Correção nas regras dos direitos trabalhistas
Sobre as medidas provisórias 664 e 665, o ministro reiterou que as propostas corrigem “algumas distorções e alguns excessos” em alguns programas, como a pensão por morte. Na avaliação dele, o Brasil está “completamente fora da curva” no pagamento de alguns programas, na comparação com outros países.

Por exemplo, no Seguro-desemprego. Hoje o País despende R$ 40 bilhões com esse benefício, que é uma proteção de todo trabalhador. E vai continuar protegendo o trabalhador quando ele é demitido e precisa, disse Mercadante. “Porém, 74% do benefício está sendo pago ao trabalhador no primeiro emprego”, revelou.

“Então, um trabalhador jovem trabalha seis meses e, quando sai, recebe o FGTS, mais 40% de multa sobre esse FGTS. Recebe férias proporcionais. Recebe aviso prévio proporcional. Décimo terceiro proporcional.

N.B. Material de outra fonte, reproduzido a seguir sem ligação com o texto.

/-- A write of the device in its own name that waits for the host or a commit batch (R343, R405), with what follows it in
order: bytes at a physical address, one added to a squashes word (R190), a record of 64-byte slots for the trace buffer of `n`
slots at an address (R432), an interrupt (R418), the end of a RESYNC (R420). -/
inductive Late where
  | write (pa : Nat) (bytes : List Byte)
  | trace (base n : Nat) (slots : List (List Byte))
  | bump (die : Nat) (word : Nat)
  | msix (v : Nat)
  | event (bit : Nat)
  | resyncDone
deriving DecidableEq, Repr

/-- The management registers and links (R403 to R421). `resync` is the busy bit of RESYNC (R412, R420). -/
structure HostSide where
  devnum : Word
  resync : Bool
  event : DWord
  ptime : Word
  ctxbase : DWord
  poolrng : Vector DWord 16
  peeracc : BitVec 256
  routes : Vector (BitVec 16) 256
  msix : List Nat
  poolUp : BitVec 2
  peerUp : BitVec 16
  outbox : List Msg
  l3 : List L3Line
  hostHeld : List (Nat × HostKeep)
  snoops : List Nat
deriving DecidableEq, Repr

/-- The host side after reset (R412; port states: log 3). -/
def HostSide.reset : HostSide :=
  { devnum := 0, resync := false, event := 0, ptime := 4000, ctxbase := 0, poolrng := Vector.replicate 16 0, peeracc := 0,
    routes := Vector.replicate 256 0, msix := [], poolUp := 3, peerUp := 0xFFFF, outbox := [],
    l3 := [], hostHeld := [], snoops := [] }

/-- The dispatchers (R249, R256): the last queue served in each class, reports by die, batches on their way. -/
structure Dispatch where
  rr : Vector Nat 4
  reports : List (Nat × Report)
  sends : List Send
deriving DecidableEq, Repr

/-- The power states of R440. -/
inductive Power where
  | d0
  | d3hot
  | off
deriving DecidableEq, Repr

/-- Where boot ended (R435, R438). -/
inductive Boot where
  | running
  | recovery
  | unusable
deriving DecidableEq, Repr

/-- Flash, fuses, and what firmware derived at boot (R435 to R441); `cert` is the alias key's certificate (R439), `rewrite`
the image a rewrite of the flash under way puts into it (R438). -/
structure Firmware where
  image : List Byte
  repair : Vector Word 32
  cause : BitVec 8
  keyDigest : List Byte
  minSvn : Nat
  secret : List Byte
  boot : Boot
  power : Power
  mhz : Nat
  applied : Vector Word 32
  digest : List Byte
  svn : Nat
  bootCause : BitVec 8
  cert : List Byte
  rewrite : Option (List Byte)
deriving DecidableEq, Repr

/-! ## The machine -/

/-- No issue in progress. -/
def Issue.none : Issue :=
  { gid := 0, helper := false, addr := 0, len := 0, word := 0, konst := 0, active := [], waited := false, faulted := false }

/-- An issuer: a group, or the helper set of a group's ligature (R260). -/
structure Who where
  gid : Nat
  helper : Bool
deriving DecidableEq, Repr

/-- What may be put on the agenda: one issue, one event, one idle A-clock (log 2). -/
inductive Item where
  | issue (w : Who)
  | event (i : Instr)
  | tick
deriving DecidableEq, Repr

/-- Which completions wait for their events instead of following at once (log 2), the entries a group's store queue
holds, `none` when it is never full (R146, log 50), and the bytes one entry takes of a die's log room and of a spill area
(R338, R400, log 58). -/
structure Defer where
  walk : Bool
  load : Bool
  fetch : Bool
  queue : Option Nat
  entry : Nat
deriving DecidableEq, Repr

/-- The state of the device. `async` holds the asynchronous errors that engines and retired reductions have met and
that have not yet ended their grids (R152, R213, R379); `galfloor` lists the galley pages that impression
instructions have accessed, `floors` the highest floor of the FLOORVs of each galley (R421), `late` the device's own writes
that wait, oldest first. -/
structure State where
  clock : Nat
  groups : List Group
  blocks : List Block
  launches : List Launch
  queues : Vector Queue 64
  ctxs : Vector Ctx 64
  cores : List (Nat × CoreRegs)
  clusters : List (Nat × Cluster)
  engines : List (Nat × Engine)
  mem : List Host.Cell
  caseMem : List Host.Cell
  poison : List Nat
  sq : List SqEntry
  wp : List SqEntry
  ver : List Version
  stamps : List (Nat × Nat)
  evicted : List (Nat × Nat)
  imps : List Sector
  galUsed : List (Nat × Nat)
  galfloor : List GalleyPage
  floors : List (Nat × Word)
  marks : List Mark
  batches : List Batch
  migr : List Migr
  host : HostSide
  disp : Dispatch
  fw : Firmware
  iss : Issue
  async : List Writer
  late : List Late
  agenda : List Item
  defer : Defer
  nextId : Nat
  fresh : Nat
deriving DecidableEq, Repr

/-- Flash and fuses as the model starts with them (log 6), and the running device (R435, R440). -/
def Firmware.reset : Firmware :=
  { image := [], repair := Vector.replicate 32 0, cause := 0, keyDigest := [], minSvn := 0, secret := [],
    boot := .running, power := .d0, mhz := 900, applied := Vector.replicate 32 0, digest := [], svn := 0,
    bootCause := 0, cert := [], rewrite := none }

/-- The machine right after reset (R435): no launch, no group, HBM zero, every management register at its reset
value, %clock 0. -/
def State.reset : State :=
  { clock := 0, groups := [], blocks := [], launches := [], queues := Vector.replicate 64 Queue.reset,
    ctxs := Vector.replicate 64 Ctx.reset, cores := [], clusters := [], engines := [], mem := [], caseMem := [],
    poison := [], sq := [], wp := [], ver := [], stamps := [], evicted := [], imps := [], galUsed := [],
    galfloor := [], floors := [], marks := [], batches := [], migr := [], host := HostSide.reset,
    disp := { rr := Vector.replicate 4 63, reports := [], sends := [] }, fw := Firmware.reset, iss := Issue.none,
    async := [], late := [], agenda := [], defer := { walk := false, load := false, fetch := false, queue := none, entry := 8 }, nextId := 1, fresh := 0 }

end Sys2Proof.Machine
end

Abono salarial integral (porque hoje se ele trabalhar um mês, já recebe um décimo quarto salário, que é o abono salarial). E, depois, recebe o Seguro-desemprego”, elencou.

Na visão do governo, isso estimula uma rotatividade que não é desejável. “Com taxas de desemprego que são as menores da nossa história, o Seguro-desemprego vem crescendo ano a ano e está chegando a um patamar de R$ 40 bilhões. Por isso, é preciso fazer o ajuste para preservar o Seguro-desemprego e exigir um tempo maior, principalmente no primeiro emprego, para que não haja um distorção que é visível no programa”, acrescentou o ministro.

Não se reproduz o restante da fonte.